> [What the task requires]: Somewhere below is a line with "((0x2207F300, 0), .itof" and, later, a line with "((0x691A2090, 0), .plog"; repeat those two lines and all the lines between them, exactly as they are.

BEGIN Source data

/-! ### Timeouts -/

def resending : State := { engineWait copy16 { writeSent with resendAt := some 7000 } (answerOf 3 0 0 []) with ev := .run 11 5 }
theorem witness_resend : resending.ev = .run 11 5 ∧ resending.unacked? 11 5 = some { writeSent with resendAt := some 7000 } ∧ writeSent.pkt.seq.toNat = 5 ∧
    resending.portsListed ∧ (resending.port 2).st = .up := ⟨rfl, by decide +kernel, rfl, ⟨by decide +kernel, by decide +kernel⟩, by decide +kernel⟩
/-- The packet has been sent on some planes; it is multicast or not. -/
def timing (mc : Bool) (tried : List Nat) : Unacked :=
  { unackedOf (sentPacket (if mc then 9 else 2) mc 1 2) (.engine 30 1 0 0 0) with tried := tried, positive := if mc then 3 else 0 }
def late (mc : Bool) (tried : List Nat) : State :=
  { engineWait copy16 (timing mc tried) (answerOf 3 0 0 []) with ev := .run (if mc then 4099 else 11) 5 }
theorem witness_timeout : ∀ x ∈ [(false, []), (true, []), (false, [5]), (true, [5])], let s := late x.1 x.2
    let u := timing x.1 x.2
    s.unacked? (if x.1 then 4099 else 11) 5 = some u ∧ u.resendAt = none ∧ u.ended = none ∧ (s.eop? 30 1).any (fun o => o.num == 1 && o.failure.isNone) = true ∧
      (x.2 = [] ↔ (s.upPlanes.filter fun p => p ≠ u.pkt.plane.toNat && !u.tried.contains p) ≠ []) := by decide +kernel
theorem eventRoom (s : State) (space : Nat) (x : FabCtx) (ki ke : Nat) (h1 : (x.index.toNat % 4 == 0 && x.events.toNat % 64 == 0 && s.translate space x.index.toNat .read false == .hit ki &&
    s.translate space x.index.toNat .write false == .hit ki && decide (windowOf x.index.toNat < 2) && !s.poisoned ki 4 &&
    s.translate space (x.events.toNat + 64 * (s.nat ki 4 % 64)) .write false == .hit ke && decide (windowOf (x.events.toNat + 64 * (s.nat ki 4 % 64)) < 2) && !s.poisoned ke 64 &&
    decide (ke + 64 ≤ ki ∨ ki + 4 ≤ ke)) = true) (h2 : ∀ r : List Byte, r.length = 64 → (s.store ke r).translate space x.index.toNat .write false = .hit ki) : EventRoom s space x ki ke := by
  simp only [Bool.and_eq_true, beq_iff_eq, Bool.not_eq_true', decide_eq_true_eq] at h1
  obtain ⟨⟨⟨⟨⟨⟨⟨⟨⟨a, b⟩, c⟩, d⟩, e⟩, f⟩, g⟩, h⟩, j⟩, i⟩ := h1
  exact ⟨⟨a, b⟩, ⟨⟨c, e⟩, ⟨d, e⟩⟩, f, ⟨g, h⟩, j, fun r hr => ⟨h2 r hr, e⟩, i⟩
/-- A walk that ends at a block reads the two entries on its way. -/
theorem walk_same (s t : State) (root va : Nat) (acc : Access) (priv : Bool) (a1 a2 : Nat) (ha1 : fld root 16 36 * 65536 + 8 * fld va 42 13 = a1)
    (ha2 : fld (s.nat a1 8) 16 36 * 65536 + 8 * fld va 29 13 = a2) (n1 : t.nat a1 8 = s.nat a1 8) (n2 : t.nat a2 8 = s.nat a2 8) (hp : t.poison = s.poison)
    (leaf : fld (s.nat a2 8) 1 1 = 1) (hk : t.pkg = s.pkg) : t.walkFrom root va acc priv = s.walkFrom root va acc priv := by
  unfold State.walkFrom State.poisoned
  simp only [ha1, n1, ha2, n2, hp, leaf, if_true]
  unfold State.leaf State.frameKey
  rw [hk]
theorem store_nat_below (s : State) (k : Nat) (r : List Byte) (a : Nat) (h : a + 8 ≤ k) : (s.store k r).nat a 8 = s.nat a 8 := by
  unfold State.nat State.bytes memBytes
  congr 1
  refine List.map_congr_left fun i hi => memByte_memPuts_out _ _ _ _ (.inl ?_)
  have := List.mem_range.1 hi
  omega
/-- The event area of fabric context 30 can be reached, and can be after a record is there. -/
theorem room (s : State) (hc : s.ctxs = wired.ctxs) (hm : s.mem = wired.mem) (hp : s.poison = []) (hk : s.pkg = wired.pkg) :
    EventRoom s 1 ⟨7, 0x91000, 0x92000, 50⟩ 0x92000 0x91000 := by
  have hs : ∃ x, wired.ctxs.find? 1 = some x ∧ fld (x.roots.getD (fld 0x92000 55 2) 0) 16 36 * 65536 + 8 * fld 0x92000 42 13 = 65536 := ⟨_, rfl, by decide +kernel⟩
  obtain ⟨x, hx, hr⟩ := hs
  have key (t : State) (ht : t.ctxs = wired.ctxs) (tk : t.pkg = wired.pkg) (tp : t.poison = wired.poison) (n1 : t.nat 65536 8 = wired.nat 65536 8)
      (n2 : t.nat 131072 8 = wired.nat 131072 8) (va : Nat) (hva : fld va 55 2 = fld 0x92000 55 2 ∧ fld va 42 13 = fld 0x92000 42 13 ∧ fld va 29 13 = fld 0x92000 29 13)
      (acc : Access) : t.translate 1 va acc false = wired.translate 1 va acc false := by
    unfold State.translate
    rw [ht, hx]
    simp only
    rw [walk_same wired t _ va acc false 65536 131072 (by rw [hva.1, hva.2.1]; exact hr) (by rw [hva.2.2]; decide +kernel) n1 n2 tp (by decide +kernel) tk]
    unfold State.hostSide
    rw [tk]
  have wp : wired.poison = [] := rfl
  have nat_eq (a n : Nat) : s.nat a n = wired.nat a n := by unfold State.nat State.bytes; rw [hm]
  have k0 (va : Nat) (hva) (acc) := key s hc hk (hp.trans wp.symm) (nat_eq _ _) (nat_eq _ _) va hva acc
  refine eventRoom _ _ _ _ _ ?_ fun r _ => ?_
  · have i0 : s.nat 0x92000 4 = 0 := (nat_eq _ _).trans (by decide +kernel)
    have e : ∀ l n, s.poisoned l n = false := fun l n => by unfold State.poisoned; rw [hp]; simp
    rw [i0, e, e]
    rw [k0 _ (by decide) .read, k0 _ (by decide) .write, k0 _ (by decide) .write]
    decide +kernel
  · refine (key (s.store 0x91000 _) hc hk ?_ ?_ ?_ 0x92000 (by decide) .write).trans (by decide +kernel)
    · show s.poison.filter _ = _
      rw [hp, wp]; rfl
    · rw [store_nat_below _ _ _ _ (by omega), nat_eq]
    · rw [store_nat_below _ _ _ _ (by omega), nat_eq]
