-- ==== Sys2Proof/Tests/Slice0.lean ====
section
/-! SUPPORT. Tests. Words are laid out by hand from the encodings of R58, R59, R71 to R77, R160 and R183 (the opcode table's match and field
places), or are the manual's own examples; results are worked out from the rules named. -/
namespace Sys2Proof.Tests

-- One theorem at a time: each evaluation that waits for the kernel holds a thread of its own.
set_option Elab.async false

open Sys2Proof Sys2Proof.Machine

/-! ### Ill-formed instructions (R60, R72 to R77, R160, R183): one for each check -/

theorem test_ill_formed_1 : ([.iadd64 53 8 30 false true false,
    .iadd64 8 7 26 true true true,
    .iadd64 10 22 19 false false false,
    .isub64 19 12 46 false false,
    .isub64 20 21 16 false false,
    .isub64 16 2 1 false false,
    .ffma 18 60 15 false true 7,
    .fnma 25 57 17 true false 6,
    .imadw 9 27 38 false false,
    .icmp 7 13 55 true true 2 3,
    .icmp 1 48 36 false true 0 7,
    .icmpn 7 9 57 true true 1 3,
    .icmpn 2 62 57 true true 1 6,
    .fcmp 7 30 31 false true 2 0,
    .fcmp 4 37 13 true false 1 7] : List Instr).all (fun i => !i.wellFormed) = true := by decide

theorem test_ill_formed_2 : ([.testb 7 59 49 true true 3,
    .plog 7 3 2 3 1,
    .shup 44 26 63 false true,
    .shdn 10 37 63 true true,
    .bfly 6 27 63 true true,
    .perm 20 38 10 false false,
    .bcastl 58 30 63 false true,
    .ldg64 29 43 13 true 19,
    .ldg128 62 2 3 true 26,
    .stg64 27 10 11 true 29,
    .stg128 23 56 13 false 7,
    .ldp64 27 5 12 false 24,
    .ldp128 34 42 4 true 10,
    .stp64 13 31 14 true 22,
    .stp128 9 42 14 true 18] : List Instr).all (fun i => !i.wellFormed) = true := by decide

theorem test_ill_formed_3 : ([.atomg 46 39 12 false 31,
    .atomg 27 57 2 false 12,
    .redg 40 15 9 false 26,
    .redg 29 61 5 false 11,
    .redg 61 20 10 true 12,
    .atomp 34 27 10 true 16,
    .atomp 7 49 14 true 12,
    .lda32 33 20 3 true 6,
    .lda64 49 22 10 false 5,
    .lda64 26 58 3 true 7,
    .stl32 15 34 10 true 6,
    .stl64 3 8 13 false 4,
    .stl64 30 45 7 false 7,
    .ldf32 4 23 false 16,
    .stf32 57 31 false 11] : List Instr).all (fun i => !i.wellFormed) = true := by decide

theorem test_ill_formed_4 : ([.guard 4 true 0xE8EFC46D,
    .guard 5 true 0x78E41367,
    .sadd64 41 42 16,
    .sadd64 12 25 30,
    .sadd64 6 48 59,
    .callL 29 0xF4CC894C,
    .call 33 115455,
    .brx 11,
    .bvote 3 4 91185,
    .bar 47 false 3,
    .bara 63 false 11,
    .barw true 10,
    .fence 0 6,
    .waitm 5 63 483,
    .talloc 8 7] : List Instr).all (fun i => !i.wellFormed) = true := by decide

theorem test_ill_formed_5 : ([.mmas 23 31 28 false 0,
    .tscale 3 18 14 true,
    .tew 5 30 9 true 3 12,
    .tarv 5 0,
    .tarv 28 54,
    .tstat 16 63,
    .cpy 5 55 24 0,
    .cpy 2 28 39 6,
    .cpy 7 54 60 3,
    .tld 1 43 2 10,
    .tld 15 62 12 25,
    .tst 10 19 6 24,
    .tst 7 62 21 58,
    .wbld 1 39 16 0 3 true,
    .gath 8 11 14 0 false] : List Instr).all (fun i => !i.wellFormed) = true := by decide

theorem test_ill_formed_6 : ([.gath 13 40 30 2 true,
    .gath 3 62 5 0 false,
    .sigf 4 43 58 22,
    .sigf 15 20 33 46,
    .sigf 15 58 26 61,
    .cpyf 4 15 58 1,
    .cpyf 15 28 9 7,
    .cpyf 13 52 34 4,
    .mcst 13 33 63,
    .mcst 3 62 61,
    .coll 2 9 1,
    .coll 10 52 3,
    .coll 13 62 2,
    .enc 12 47 25,
    .batch 7 3] : List Instr).all (fun i => !i.wellFormed) = true := by decide

theorem test_ill_formed_7 : ([.qmov 8 22 15 0,
    .pagein 2 53,
    .pagein 7 62,
    .rstepBegin 27 16,
    .rstepBegin 22 33,
    .rstepBegin 6 62,
    .rstepEnd 41,
    .rwiden 11 2,
    .rwiden 26 0,
    .rwiden 32 58,
    .rnarrow 19 4,
    .rnarrow 50 0,
    .rnarrow 58 40,
    .rview 3 8,
    .rview 18 35] : List Instr).all (fun i => !i.wellFormed) = true := by decide

theorem test_ill_formed_8 : ([.rview 36 60,
    .rpub 9 5 23,
    .rpub 6 58 31,
    .kvalloc 11 50,
    .kvalloc 62 6,
    .kvrel 15 33,
    .kvrel 1 62,
    .kvapp 4 13 9,
    .kvapp 12 44 31,
    .kvapp 11 62 22,
    .kvappMem 3 13,
    .kvappMem 1 62,
    .kvflush 13 11] : List Instr).all (fun i => !i.wellFormed) = true := by decide


/-! ### Every constructor's word decodes to it -/

/-- The pair of words decodes to the instruction. -/
def reads (x : (Nat × Nat) × Instr) : Bool := match decodeWord x.1.1 x.1.2 with
  | .ok j => j == x.2
  | .error _ => false

theorem test_words_1 : [((0x00129BBC, 0), Instr.iadd 37 13 55 true false false),
    ((0x0031F8A9, 0), .isub 35 60 21 false false true),
    ((0x405B1A53, 0), .imul 54 13 10 false true true),
    ((0x407E2E54, 0), .imuln 60 23 10 true false false),
    ((0x409A7687, 0), .imin 52 59 16 true true true),
    ((0x00ABAA2C, 0), .imax 23 21 5 true false false),
    ((0x40CBE0A8, 0), .and 23 48 21 false false),
    ((0x00FC1DD8, 0), .or 56 14 59 false false),
    ((0x411754E2, 0), .xor 46 42 28 false true),
    ((0x413C3CC4, 0), .andn 56 30 24 true false),
    ((0x014422E0, 0), .shl 8 17 28 false false),
    ((0x01652315, 0), .shr 10 17 34 true false true),
    ((0x418FCA3C, 0), .rot 31 37 7 true false),
    ((0x01B80A8E, 0), .bfx 48 5 17 true true false),
    ((0x01CB7D8F, 0), .idivn 22 62 49 true true true)].all reads = true := by decide +kernel

theorem test_words_2 : [((0x41EDB524, 0), Instr.fadd 27 26 36 true false),
    ((0x4211E96C, 0), .fsub 35 52 45 true false),
    ((0x0237CAA4, 0), .fmul 47 37 20 true false),
    ((0x424FC399, 0), .fmin 31 33 51 false false true),
    ((0x427650BD, 0), .fmax 44 40 23 true false true),
    ((0x0289EBC2, 0), .hadd2 19 53 56 false true),
    ((0x02A6CE24, 0), .hsub2 13 39 4 true false),
    ((0x42DAD584, 0), .hmul2 53 42 48 true false),
    ((0x02F7734A, 0), .hmin2 46 57 41 false true),
    ((0x031EB210, 0), .hmax2 61 25 2 false false),
    ((0x4322F3B5, 0), .pack2 5 57 54 true false true),
    ((0x435A10B3, 0), .iadd64 52 8 22 false true true),
    ((0x436948F0, 0), .isub64 18 36 30 false false),
    ((0x438DE99E, 0), .fdiv 27 52 51 true true),
    ((0x481B4904, 0), .movi 27 18692)].all reads = true := by decide +kernel

theorem test_words_3 : [((0x0869BBA8, 0), Instr.movhi 41 48040),
    ((0x48B6BD7E, 0), .iaddi 54 48510),
    ((0x48DC47FB, 0), .imuli 28 18427),
    ((0x0923D56C, 0), .andi 35 54636),
    ((0x495D62AE, 0), .ori 29 25262),
    ((0x0990CCD1, 0), .xori 16 52433),
    ((0x09EF000E, 0), .shli 47 14),
    ((0x4A1C001A, 0), .shri 28 26),
    ((0x0A55000B, 0), .shrai 21 11),
    ((0x0A95DFB5, 0), .faddi 21 57269),
    ((0x0AC768FA, 0), .fmuli 7 26874),
    ((0x4B28EA1D, 0), .fmovi 40 59933),
    ((0x0B45BC70, 0), .hadd2i 5 48240),
    ((0x4BB45377, 0), .hmul2i 52 21367),
    ((0x0BF5DDA6, 0), .hmovi2 53 56742)].all reads = true := by decide +kernel

theorem test_words_4 : [((0x4C034EE6, 0), Instr.qmovi4 3 20198),
    ((0x0C5F5076, 0), .fmini 31 20598),
    ((0x4CBB405F, 0), .fmaxi 59 16479),
    ((0x106FAD44, 0), .ffma 55 53 42 false false 4),
    ((0x50AD3C41, 0), .fnma 22 39 34 false false 1),
    ((0x114302C8, 0), .hfma2 33 32 22 false true),
    ((0x11EA87D0, 0), .imad 53 16 62 true false false),
    ((0x12651768, 0), .dot4 50 34 59 false true),
    ((0x12DAE768, 0), .dot8 45 28 59 false true),
    ((0x131829F8, 0), .dot2h 12 5 15 true true),
    ((0x53FF2D30, 0), .bfi 63 37 41 true false),
    ((0x14650CF0, 0), .permb 50 33 39 true false),
    ((0x149DAD96, 0), .sel 14 53 44 true false 6),
    ((0x156AE870, 0), .fclamp 53 29 3 true false),
    ((0x15E83EA0, 0), .imadw 52 7 53 false false)].all reads = true := by decide +kernel

theorem test_words_5 : [((0x20182C00, 0), Instr.mov 48 22 false),
    ((0x20366500, 0), .fabs 44 50 true),
    ((0x6056C900, 0), .fneg 45 36 true),
    ((0x607F4100, 0), .ineg 62 32 true),
    ((0x608C7000, 0), .not 24 56 false),
    ((0x20A79700, 0), .popc 15 11 true),
    ((0x60C31C00, 0), .clz 6 14 false),
    ((0x20F19600, 0), .brev 35 11 false),
    ((0x211E1100, 0), .frcp 60 8 true),
    ((0x613D9600, 0), .frsq 59 11 false),
    ((0x615CDF00, 0), .fsqrt 57 47 true),
    ((0x21674600, 0), .fexp2 14 35 false),
    ((0x218DE500, 0), .flog2 27 50 true),
    ((0x61B5EF00, 0), .fsin 43 55 true),
    ((0x21AADF01, 0), .fcos 21 47 true)].all reads = true := by decide +kernel

theorem test_words_6 : [((0x21D1C200, 0), Instr.ftanh 35 33 false),
    ((0x61E4EF00, 0), .ftoi 9 55 true),
    ((0x2207F300, 0), .itof 15 57 true),
    ((0x2231F101, 0), .fcvt 35 56 true true),
    ((0x62534801, 0), .hcvt 38 36 false true),
    ((0x2270B102, 0), .qcvt 33 24 true 2),
    ((0x22978201, 0), .qunp 47 1 false 1),
    ((0x22A1B105, 0), .q4cvt 3 24 true 5),
    ((0x22DE3707, 0), .q4unp 60 27 true 7),
    ((0x22E2F900, 0), .frnd 5 60 true 0),
    ((0x231A1400, 0), .fclass 52 10 false),
    ((0x63340000, 0), .laneid 40),
    ((0x281D5895, 0), .icmp 3 42 49 false false 2 5),
    ((0x285E24F3, 0), .icmpn 3 49 9 true true 2 3),
    ((0x6888AAF4, 0), .fcmp 1 5 21 true true 2 4)].all reads = true := by decide +kernel

theorem test_words_7 : [((0x68F7F9B0, 0), Instr.testb 6 63 51 false true 2),
    ((0x691A2090, 0), .plog 3 1 1 1 2),
    ((0x70352CE7, 0), .scan 53 11 14 false 7),
    ((0x7042DE74, 0), .scanx 2 55 39 false 4),
    ((0x7080C6F5, 0), .reduce 49 47 false 5),
    ((0x70F93E08, 0), .prevLane 57 15 32 true),
    ((0x31349B78, 0), .nextLane 52 38 55 true),
    ((0x715FF680, 0), .shup 31 61 40 false false),
    ((0x71A24940, 0), .shdn 34 18 20 false false),
    ((0x31F4CC90, 0), .bfly 52 51 9 false false),
    ((0x3207903C, 0), .perm 7 36 3 true true),
    ((0x327EDDB8, 0), .bcastl 62 55 27 true false),
    ((0x32801C90, 0), .vote 7 9),
    ((0x32EEF7F0, 0), .matchEq 46 61 63 false),
    ((0x732702D0, 0), .gets 39 45)].all reads = true := by decide +kernel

END Source data

> [Exercise response]:
    ((0x2207F300, 0), .itof 15 57 true),
    ((0x2231F101, 0), .fcvt 35 56 true true),
    ((0x62534801, 0), .hcvt 38 36 false true),
    ((0x2270B102, 0), .qcvt 33 24 true 2),
    ((0x22978201, 0), .qunp 47 1 false 1),
    ((0x22A1B105, 0), .q4cvt 3 24 true 5),
    ((0x22DE3707, 0), .q4unp 60 27 true 7),
    ((0x22E2F900, 0), .frnd 5 60 true 0),
    ((0x231A1400, 0), .fclass 52 10 false),
    ((0x63340000, 0), .laneid 40),
    ((0x281D5895, 0), .icmp 3 42 49 false false 2 5),
    ((0x285E24F3, 0), .icmpn 3 49 9 true true 2 3),
    ((0x6888AAF4, 0), .fcmp 1 5 21 true true 2 4)].all reads = true := by decide +kernel

theorem test_words_7 : [((0x68F7F9B0, 0), Instr.testb 6 63 51 false true 2),
    ((0x691A2090, 0), .plog 3 1 1 1 2),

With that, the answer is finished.